The two companies filed an application in December 2011 seeking the authority to charge market-based rates for initial rates on their reversed Seaway pipeline, a crude oil pipeline transporting oil from Cushing, OK to the Gulf Coast (see Shale Daily, Nov. 18, 2011). They planned to send 150,000 b/d from Cushing to the Houston area, but the Federal Energy Regulatory Commission (FERC) denied the application, citing a lack of cost data “which Enterprise and Enbridge acknowledged could not be provided because the application concerned initial rates for a pipeline not yet providing service,” according to Derek Anderson of FERC’s Office of General Counsel.

Enterprise and Enbridge sought judicial review of the denial but, prior to FERC’s decision, the Court of Appeals for the District of Columbia Circuit issued an order in Mobil Pipeline Co. v. FERC, which FERC said directly addressed its approach to reviewing market-based rate applications for oil pipelines and the generally held principles developed and utilized in prior cases.

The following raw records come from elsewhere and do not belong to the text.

-- ==== Sys2Proof/Machine/Streams.lean ====
section
/-! DEFINITION. The commands of streams: opening and closing, parameters, candidates and their stages, credit, and the
hand-over of formes (R64, R70-R108, R224-R233). -/

namespace Sys2Proof.Machine

/-- What a Stream Open has found so far: its effective block, the snapshot, the graph and the replay's place. -/
structure OpenPlan where
  params : StreamParams
  sampleCount : Nat := 0
  sigCount : Nat := 0
  manifestLba : Nat := 0
  sigTableLba : Nat := 0
  paramLba : Nat := 0
  paramLength : Nat := 0
  graph : Graph := { fields := [], sections := [] }
  replayId : Option Nat := none
  replayStart : Nat := 0
  replayEnd : Nat := 0
  deriving DecidableEq, Repr

/-- The record at which a replay starts (R107). -/
def State.replayRecord (s : State) (p : StreamParams) : Option WRecord :=
  if p.replay then
    (s.witnessLog p.witnessNsid).1.find? (fun r => r.seq == p.replayFrom && r.type == 1 && r.crcOk)
  else none

/-- The block a replayed stream runs under (R107): the recorded one, but for the fields the opening block keeps. -/
def StreamParams.replaying (p was : StreamParams) : StreamParams :=
  { was with
    streamId := p.streamId, consumer := p.consumer, replayFrom := p.replayFrom, witnessNsid := p.witnessNsid,
    flags := was.flags % 2 + p.flags / 2 % 4 * 2 + was.flags / 8 * 8 }

/-- Check 3 of R70 for a snapshot: its descriptor, read and in order (R52). -/
def State.snapshotPlan (s : State) (p : StreamParams) (o : OpenPlan) : Option OpenPlan :=
  match s.nsSeen p.nsid with
  | none => none
  | some n =>
    if p.descLba ≥ n.cap * 4 || !s.nsReadable p.nsid (p.descLba * 4096) 4096 then none
    else
      let d := s.nsBytes p.nsid (p.descLba * 4096) 4096
      if descriptorOk d p.snapshotId then
        some { o with
          sampleCount := leField d 0x18 8, sigCount := leField d 0x20 4, manifestLba := leField d 0x28 8,
          sigTableLba := leField d 0x30 8, paramLba := leField d 0x38 8, paramLength := leField d 0x40 8 }
      else none

/-- An enabled ingest channel that no open stream is bound to (R240). -/
def State.channelFree (s : State) (c : Nat) : Bool :=
  decide (c < 64) && s.regFld (decBase + 0x10000 + c * 0x40) 0 1 == 1 &&
    !s.streamEng.ctxs.any (fun x => x.2.params.live && x.2.params.nsid == c)
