/-- CHECKPOINT_DONE (R140, R141): each changed segment has been written to data bands, at the places given, and so has the directory
that names every segment's place; CHECKPOINT_DONE is journaled, an anchor record names the new checkpoint, older journal pages are
released, and a stall ends. A segment is 40,960 units long; its place stands for all of them. -/
def State.checkpointDone (s : State) (dir : Nat) (places : List Nat) : State :=
  match s.media.ckpt with
  | none => s
  | some k =>
    if s.mediaStopped || !s.media.mapLoaded || places.length != k.segments.length || !s.placesFree places then s
    else
      let s := (places.foldl (fun s p => s.programPage p) s).healthBump 2 (places.length * 40959)
      let segs := (k.segments.zip places).foldl (fun l x => natSet l x.1 x.2) s.media.segments
      let s := { s with media := { s.media with ckptSeq := s.media.ckptSeq + 1, dir := dir, segments := segs } }
      let s := s.journal (.checkpointDone s.media.ckptSeq dir)
      let s := (s.healthBump 15 1).writeAnchorWith false k.image k.start
      let keep := s.nand.journal.filter (fun p => decide (p.seq ≥ k.start))
      { s with
        nand := { s.nand with journal := keep },
        media := { s.media with ckpt := none, stalled := false,
                                journalBytes := (keep.length + s.media.programming.length) * 16384 } }

def execCheckpointDone (w : CkptWritten) (s : State) : Host.Outcome State Fault Refusal :=
  .next (s.checkpointDone w.dir w.places)

/-- CHECKPOINT_STALL (R141): 12 GiB of journal since the newest anchored checkpoint's start holds the admission of
writes, counted once. -/
def State.checkpointStall (s : State) : State :=
  if !s.media.stalled && decide (s.media.journalBytes ≥ 12 * 2 ^ 30) then
    { (s.healthBump 14 1) with media := { (s.healthBump 14 1).media with stalled := true } }
  else s

def execCheckpointStall (s : State) : Host.Outcome State Fault Refusal := .next s.checkpointStall

/-- The block garbage collection takes next: the relocation queue first, then the blocks of verified bands by valid
count and PMA; never one of an unverified or open band, one that holds a segment of the current checkpoint, nor one already being
collected (R146). A block with a unit that cannot be read is not taken by valid count, because it could not be released. -/
def State.gcNext (s : State) : Option Nat :=
  let busy := s.media.gc.map (·.src)
  let guarded := (s.media.image.bands.filter (fun b => b.state == .unverified)).flatMap (·.blocks) ++
    (s.media.segments.map (fun x => s.blockOf x.2))
  let cand := s.media.relocate.filter (fun b => !busy.contains b && !guarded.contains b)
  match cand with
  | b :: _ => some b
  | [] =>
    let bs := ((s.media.image.bands.filter (fun b => b.state == .verified)).flatMap (·.blocks)).filter
      (fun b => !busy.contains b && !guarded.contains b && (s.unitsIn b).all (fun e => s.unitGood e.2))
    let key (b : Nat) : Nat := (s.unitsIn b).length * 2 ^ 41 + b
    bs.foldl (fun best b => match best with
      | none => some b
      | some x => if key b < key x then some b else some x) none

/-- GC_BLOCK_START (R146, R147): the source's valid units that can be read are copied to a garbage-collection band. -/
def State.gcBlockStart (s : State) (pl : Placement) : State :=
  match s.gcNext with
  | none => s
  | some src =>
    let us := (s.unitsIn src).filter (fun e => s.unitGood e.2)
    let s1 := s.openBands true pl.bands
    let ok := !s.mediaStopped && s.media.sanitize.isNone && us.length == pl.pmas.length && s1.placesOk pl.pmas true &&
      decide (s.accumulators + us.length ≤ 512)
    if ok then
      let cs := us.zip pl.pmas
      let s := cs.foldl (fun s c => (s.storeUnit (c.1.1 / 2 ^ 40) (c.1.1 % 2 ^ 40) c.2 (s.unitAtPlace c.1.2)).programPage c.2) s1
      let job : GcJob := { src := src, copies := cs.map (fun c => (c.1.1 / 2 ^ 40, c.1.1 % 2 ^ 40, c.2)) }
      { s with media := { s.media with
        gc := s.media.gc ++ [job], relocate := s.media.relocate.filter (· != src) } }
    else s

def execGcBlockStart (pl : Placement) (s : State) : Host.Outcome State Fault Refusal := .next (s.gcBlockStart pl)

/-- One copied unit at the journal commit: GC_MOVE when the map still points to the source, else the copy is
abandoned (R147). -/
def State.gcCommitUnit (s : State) (src : Nat) (c : Nat × Nat × Nat) : State :=
  match s.pmaOf c.1 c.2.1 with
  | some p => if s.blockOf p = src then s.journal (.gcMove c.1 c.2.1 c.2.2) else s
  | none => s

/-- GC_VERIFY_DONE (R147): the copies were accepted at tier 1 or 2; GC_MOVE and BLOCK_RELEASE are journaled and the tail is
programmed. A source that still holds a mapped unit, one that could not be read, is not released. -/
def State.gcVerifyDone (s : State) (src : Nat) : State :=
  match s.media.gc.find? (fun j => j.src == src) with
  | none => s
  | some j =>
    if j.phase != .copying || s.mediaStopped then s
    else
      let s := j.copies.foldl (fun s c => s.gcCommitUnit src c) s
      if (s.unitsIn src).isEmpty then
        let s := s.journal (.blockRelease src)
        let n := s.media.appended
        let s := s.pushTail
        { s with media := { s.media with
          gc := s.media.gc.map (fun x => if x.src == src then { x with phase := .committing, needs := n } else x) } }
      else
        let s := s.pushTail
        { s with media := { s.media with gc := s.media.gc.filter (fun x => x.src != src) } }

def execGcVerifyDone (src : Nat) (s : State) : Host.Outcome State Fault Refusal := .next (s.gcVerifyDone src)

/-- GC_ERASE (R148, R149): only after its BLOCK_RELEASE is committed and no read in flight names the block, the source is
erased and freed. -/
def State.gcErase (s : State) (src : Nat) : State :=
  match s.media.gc.find? (fun j => j.src == src) with
  | none => s
  | some j =>
    let inFlight := s.media.reads.any (fun r => r.waiting.any (fun p => s.blockOf p == src))
    if j.phase != .committing || decide (s.media.committed < j.needs) || inFlight || s.mediaStopped then s
    else
      let lo := src * 16384
      let hi := (src + s.media.geometry.blockUnits) * 16384
      let n := (s.nand.eraseCounts.find? (fun e => e.1 == src)).elim 0 (·.2)
      let mine (p : Nat) : Bool := s.blockOf p == src
      { s with
        nand := { s.nand with
          store := memZero s.nand.store lo hi,
          info := s.nand.info.filter (fun x => !mine x.1),
          badBlocks := s.nand.badBlocks.filter (fun p => !mine (p / 4)),
          lgUnits := s.nand.lgUnits.filter (fun p => !mine p),
          freeBlocks := s.nand.freeBlocks ++ [src],
          eraseCounts := natSet s.nand.eraseCounts src (n + 1) },
        media := { s.media with
          image := { s.media.image with released := s.media.image.released.filter (· != src) },
          gc := s.media.gc.filter (fun x => x.src != src) } }

def execGcErase (src : Nat) (s : State) : Host.Outcome State Fault Refusal := .next (s.gcErase src)

/-- LAST_GASP (R150, R152): PWR_FAIL_N asserted beyond its 1 µs filter starts the sequencer; ignored in Off
(R658). -/
def State.lastGasp (s : State) (ns : Nat) : State :=
  if ns ≤ 1000 ∨ s.power.mainOff then s
  else ({ s with pins := { s.pins with pwrFailN := false } }).lastGaspStart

FERC granted a rehearing of its denial of the Seaway application “for the purpose of seeking comments from all interested entities on the proper interpretation of the Mobil decision…The ultimate question concerning the Mobil decision was whether the methodology as set forth in Order No. 572 [issued by FERC in 1994] was still valid, or if the issue was the proper application of these methods,” Anderson said.

FERC concluded that the Mobil decision did not fundamentally alter the methodologies set forth in the order. “In fact,” Anderson said, “the court supported the principles established in Order No. 572.” The Commission also concluded that the court in the Mobil case found the approaches taken in market-based rate proceedings subsequent to the issuance of Order No. 572 cannot be rigidly applied in all cases.

“As we see so much growth in the domestic oil industry, we’re seeing more pipeline business at the Commission, and I think that this draft order we have before us really sets out with greater clarity what the standards are that pipelines have to meet in order to qualify for market-based rates, following on the DC Circuit opinion, and I hope it’ll be helpful to those that practice in this area and are in this business,” said Acting Chairman Cheryl LaFleur.

In the order approved Thursday, FERC reiterated the steps — first laid out in Order No. 572 — necessary for oil pipelines to demonstrate a lack of market power, including identification of relevant markets and competitive transportation alternatives for its shippers, and computation of market concentration for relevant markets and other market power measures.

“The most important clarification that the order puts forth is that taking market dynamics, a broader sense of where market influences are at that particular point in time in a completely competitive marketplace — we’re able to take into account those issues in the analysis,” said Adrianne Cook of FERC’s Office of Energy Market Regulation.